▶ _Exercise prompt_
After finding the line containing "page (R457). -/" below, please output that line and each following one through the line containing "[]⟩, -- PROT.MSP_CHG0", exactly as written.

(Collection entries)
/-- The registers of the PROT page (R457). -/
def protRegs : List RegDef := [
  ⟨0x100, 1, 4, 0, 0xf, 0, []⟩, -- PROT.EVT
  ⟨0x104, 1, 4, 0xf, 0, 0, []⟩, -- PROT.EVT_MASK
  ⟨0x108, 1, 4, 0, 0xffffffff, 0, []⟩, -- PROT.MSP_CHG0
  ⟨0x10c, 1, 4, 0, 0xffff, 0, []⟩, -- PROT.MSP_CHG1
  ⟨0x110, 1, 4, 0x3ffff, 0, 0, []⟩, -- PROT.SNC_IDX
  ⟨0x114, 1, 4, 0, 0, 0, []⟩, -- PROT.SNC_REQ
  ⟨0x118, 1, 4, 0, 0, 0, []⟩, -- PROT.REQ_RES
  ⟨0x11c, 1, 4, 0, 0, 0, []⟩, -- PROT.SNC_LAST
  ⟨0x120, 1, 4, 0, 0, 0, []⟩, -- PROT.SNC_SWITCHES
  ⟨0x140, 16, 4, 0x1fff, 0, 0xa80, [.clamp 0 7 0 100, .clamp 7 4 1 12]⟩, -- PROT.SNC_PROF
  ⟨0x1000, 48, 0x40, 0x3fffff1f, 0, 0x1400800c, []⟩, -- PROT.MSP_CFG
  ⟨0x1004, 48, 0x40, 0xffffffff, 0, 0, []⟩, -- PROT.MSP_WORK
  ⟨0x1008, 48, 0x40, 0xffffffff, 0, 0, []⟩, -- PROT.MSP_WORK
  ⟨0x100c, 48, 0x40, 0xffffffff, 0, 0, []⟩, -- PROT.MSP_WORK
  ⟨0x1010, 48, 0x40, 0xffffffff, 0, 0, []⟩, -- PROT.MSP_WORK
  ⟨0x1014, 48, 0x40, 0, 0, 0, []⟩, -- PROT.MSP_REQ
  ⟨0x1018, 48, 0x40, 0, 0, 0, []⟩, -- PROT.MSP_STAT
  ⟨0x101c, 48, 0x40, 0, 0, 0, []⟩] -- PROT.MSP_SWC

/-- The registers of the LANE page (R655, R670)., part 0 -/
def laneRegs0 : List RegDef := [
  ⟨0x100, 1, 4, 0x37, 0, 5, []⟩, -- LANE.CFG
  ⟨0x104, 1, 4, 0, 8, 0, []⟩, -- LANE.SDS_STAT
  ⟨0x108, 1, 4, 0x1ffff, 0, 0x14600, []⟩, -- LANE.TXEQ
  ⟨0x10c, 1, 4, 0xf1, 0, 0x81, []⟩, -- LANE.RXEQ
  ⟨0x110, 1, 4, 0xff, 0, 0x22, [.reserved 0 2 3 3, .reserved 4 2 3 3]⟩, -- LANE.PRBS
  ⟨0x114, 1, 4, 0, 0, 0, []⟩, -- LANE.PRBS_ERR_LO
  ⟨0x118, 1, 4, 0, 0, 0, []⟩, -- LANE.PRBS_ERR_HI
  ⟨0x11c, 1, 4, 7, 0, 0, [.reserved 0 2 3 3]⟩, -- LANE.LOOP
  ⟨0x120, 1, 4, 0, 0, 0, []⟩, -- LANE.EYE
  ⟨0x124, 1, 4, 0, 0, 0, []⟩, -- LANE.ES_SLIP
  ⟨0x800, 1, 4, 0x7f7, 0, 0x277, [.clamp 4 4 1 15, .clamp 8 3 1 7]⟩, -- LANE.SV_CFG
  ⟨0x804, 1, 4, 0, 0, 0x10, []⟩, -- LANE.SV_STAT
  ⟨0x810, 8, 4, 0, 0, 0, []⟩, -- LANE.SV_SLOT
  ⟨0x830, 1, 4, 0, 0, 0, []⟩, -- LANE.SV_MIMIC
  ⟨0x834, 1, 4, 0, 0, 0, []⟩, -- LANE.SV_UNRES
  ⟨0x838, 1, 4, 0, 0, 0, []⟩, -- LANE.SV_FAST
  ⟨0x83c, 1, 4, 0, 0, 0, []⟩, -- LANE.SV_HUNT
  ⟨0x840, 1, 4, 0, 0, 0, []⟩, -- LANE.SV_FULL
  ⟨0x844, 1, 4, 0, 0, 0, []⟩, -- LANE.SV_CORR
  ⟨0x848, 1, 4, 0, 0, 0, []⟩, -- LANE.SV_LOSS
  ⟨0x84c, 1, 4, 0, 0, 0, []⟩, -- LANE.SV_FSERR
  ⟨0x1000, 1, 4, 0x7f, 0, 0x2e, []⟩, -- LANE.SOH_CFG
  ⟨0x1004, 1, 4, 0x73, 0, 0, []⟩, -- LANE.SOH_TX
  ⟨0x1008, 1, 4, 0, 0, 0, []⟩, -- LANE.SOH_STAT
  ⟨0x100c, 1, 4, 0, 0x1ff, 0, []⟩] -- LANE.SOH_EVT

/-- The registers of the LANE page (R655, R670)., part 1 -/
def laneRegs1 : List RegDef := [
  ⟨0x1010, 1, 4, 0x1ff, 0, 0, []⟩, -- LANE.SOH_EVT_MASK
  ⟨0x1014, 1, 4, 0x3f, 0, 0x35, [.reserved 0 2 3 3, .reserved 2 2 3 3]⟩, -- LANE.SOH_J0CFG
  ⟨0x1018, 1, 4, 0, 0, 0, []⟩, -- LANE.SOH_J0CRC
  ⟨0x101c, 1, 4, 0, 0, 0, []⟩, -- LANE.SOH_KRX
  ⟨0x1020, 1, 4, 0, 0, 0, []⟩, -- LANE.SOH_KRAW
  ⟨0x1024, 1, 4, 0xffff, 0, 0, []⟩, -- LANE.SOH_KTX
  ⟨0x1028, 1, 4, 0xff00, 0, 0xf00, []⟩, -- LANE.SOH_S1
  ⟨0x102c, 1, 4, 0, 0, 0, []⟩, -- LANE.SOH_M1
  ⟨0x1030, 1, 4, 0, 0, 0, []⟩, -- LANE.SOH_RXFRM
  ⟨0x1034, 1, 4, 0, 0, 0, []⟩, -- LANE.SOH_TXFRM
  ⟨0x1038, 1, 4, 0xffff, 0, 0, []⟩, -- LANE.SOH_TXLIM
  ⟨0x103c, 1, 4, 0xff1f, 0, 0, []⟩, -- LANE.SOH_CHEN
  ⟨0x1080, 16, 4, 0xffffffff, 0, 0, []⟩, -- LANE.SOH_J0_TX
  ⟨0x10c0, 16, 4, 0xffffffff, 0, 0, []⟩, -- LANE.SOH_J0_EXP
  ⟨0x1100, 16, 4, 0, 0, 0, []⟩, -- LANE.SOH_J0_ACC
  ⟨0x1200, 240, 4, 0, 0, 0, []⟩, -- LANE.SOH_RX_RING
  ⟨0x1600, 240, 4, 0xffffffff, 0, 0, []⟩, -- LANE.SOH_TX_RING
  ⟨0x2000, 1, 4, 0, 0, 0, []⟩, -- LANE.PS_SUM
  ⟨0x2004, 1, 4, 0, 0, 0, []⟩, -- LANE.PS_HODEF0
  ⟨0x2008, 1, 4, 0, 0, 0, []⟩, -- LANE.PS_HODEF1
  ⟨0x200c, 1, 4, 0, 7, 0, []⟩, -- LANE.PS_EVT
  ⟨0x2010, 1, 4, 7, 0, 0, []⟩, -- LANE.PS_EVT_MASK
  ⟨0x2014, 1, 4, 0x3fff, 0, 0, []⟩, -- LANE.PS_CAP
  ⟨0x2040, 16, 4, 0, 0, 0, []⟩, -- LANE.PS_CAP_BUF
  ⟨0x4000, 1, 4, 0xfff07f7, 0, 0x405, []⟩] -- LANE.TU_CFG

==

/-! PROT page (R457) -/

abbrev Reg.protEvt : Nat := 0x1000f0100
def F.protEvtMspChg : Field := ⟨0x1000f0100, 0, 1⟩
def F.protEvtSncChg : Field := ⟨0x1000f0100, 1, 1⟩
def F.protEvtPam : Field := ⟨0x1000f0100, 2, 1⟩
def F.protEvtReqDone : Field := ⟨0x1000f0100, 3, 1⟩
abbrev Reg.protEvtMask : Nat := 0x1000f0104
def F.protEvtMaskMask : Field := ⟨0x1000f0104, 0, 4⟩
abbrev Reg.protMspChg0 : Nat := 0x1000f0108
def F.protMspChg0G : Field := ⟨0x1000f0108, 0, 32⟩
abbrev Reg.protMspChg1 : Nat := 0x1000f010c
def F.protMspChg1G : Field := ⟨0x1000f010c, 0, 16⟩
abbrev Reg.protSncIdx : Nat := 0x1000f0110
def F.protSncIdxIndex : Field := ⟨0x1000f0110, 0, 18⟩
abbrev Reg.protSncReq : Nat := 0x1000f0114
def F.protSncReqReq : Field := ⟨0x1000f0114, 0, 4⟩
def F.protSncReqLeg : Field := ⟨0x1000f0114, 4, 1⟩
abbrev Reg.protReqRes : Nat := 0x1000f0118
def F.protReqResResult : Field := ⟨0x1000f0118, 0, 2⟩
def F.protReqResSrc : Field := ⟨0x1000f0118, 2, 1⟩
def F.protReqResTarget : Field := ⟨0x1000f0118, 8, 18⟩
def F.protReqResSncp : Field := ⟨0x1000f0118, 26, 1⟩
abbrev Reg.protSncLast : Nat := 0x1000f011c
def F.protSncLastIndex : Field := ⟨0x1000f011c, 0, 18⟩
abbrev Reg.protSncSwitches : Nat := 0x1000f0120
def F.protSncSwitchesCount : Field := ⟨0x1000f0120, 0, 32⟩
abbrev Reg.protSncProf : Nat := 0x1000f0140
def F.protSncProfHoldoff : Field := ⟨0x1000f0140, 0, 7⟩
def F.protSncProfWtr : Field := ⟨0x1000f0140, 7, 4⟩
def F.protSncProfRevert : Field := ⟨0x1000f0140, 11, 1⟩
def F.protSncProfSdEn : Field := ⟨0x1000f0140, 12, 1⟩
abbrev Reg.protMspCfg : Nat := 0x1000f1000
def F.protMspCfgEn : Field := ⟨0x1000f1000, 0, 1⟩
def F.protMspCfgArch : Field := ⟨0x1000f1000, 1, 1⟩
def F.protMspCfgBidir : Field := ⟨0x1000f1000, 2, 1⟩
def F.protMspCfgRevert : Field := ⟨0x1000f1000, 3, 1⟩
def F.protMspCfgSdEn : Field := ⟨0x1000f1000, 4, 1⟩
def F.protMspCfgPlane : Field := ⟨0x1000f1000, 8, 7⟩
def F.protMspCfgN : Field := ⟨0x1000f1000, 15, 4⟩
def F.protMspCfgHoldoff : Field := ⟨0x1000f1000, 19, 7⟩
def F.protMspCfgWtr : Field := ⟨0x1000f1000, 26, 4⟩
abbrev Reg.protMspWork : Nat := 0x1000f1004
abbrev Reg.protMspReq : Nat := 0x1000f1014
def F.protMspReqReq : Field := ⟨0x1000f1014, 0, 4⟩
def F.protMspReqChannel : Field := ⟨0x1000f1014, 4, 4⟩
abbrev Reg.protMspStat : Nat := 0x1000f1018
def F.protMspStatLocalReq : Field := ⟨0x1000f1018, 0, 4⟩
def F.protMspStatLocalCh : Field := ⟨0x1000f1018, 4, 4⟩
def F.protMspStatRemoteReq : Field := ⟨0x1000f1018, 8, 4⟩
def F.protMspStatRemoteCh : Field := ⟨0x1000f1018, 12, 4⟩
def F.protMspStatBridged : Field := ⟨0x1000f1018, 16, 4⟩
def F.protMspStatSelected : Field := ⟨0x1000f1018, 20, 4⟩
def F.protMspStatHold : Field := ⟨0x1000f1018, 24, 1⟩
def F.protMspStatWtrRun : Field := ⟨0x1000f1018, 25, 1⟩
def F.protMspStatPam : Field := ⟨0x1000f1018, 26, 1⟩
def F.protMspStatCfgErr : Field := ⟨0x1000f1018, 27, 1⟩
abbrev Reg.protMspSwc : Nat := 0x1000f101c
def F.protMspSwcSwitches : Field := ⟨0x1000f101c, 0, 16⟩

▶ _Your response_
/-- The registers of the PROT page (R457). -/
def protRegs : List RegDef := [
  ⟨0x100, 1, 4, 0, 0xf, 0, []⟩, -- PROT.EVT
  ⟨0x104, 1, 4, 0xf, 0, 0, []⟩, -- PROT.EVT_MASK
  ⟨0x108, 1, 4, 0, 0xffffffff, 0, []⟩, -- PROT.MSP_CHG0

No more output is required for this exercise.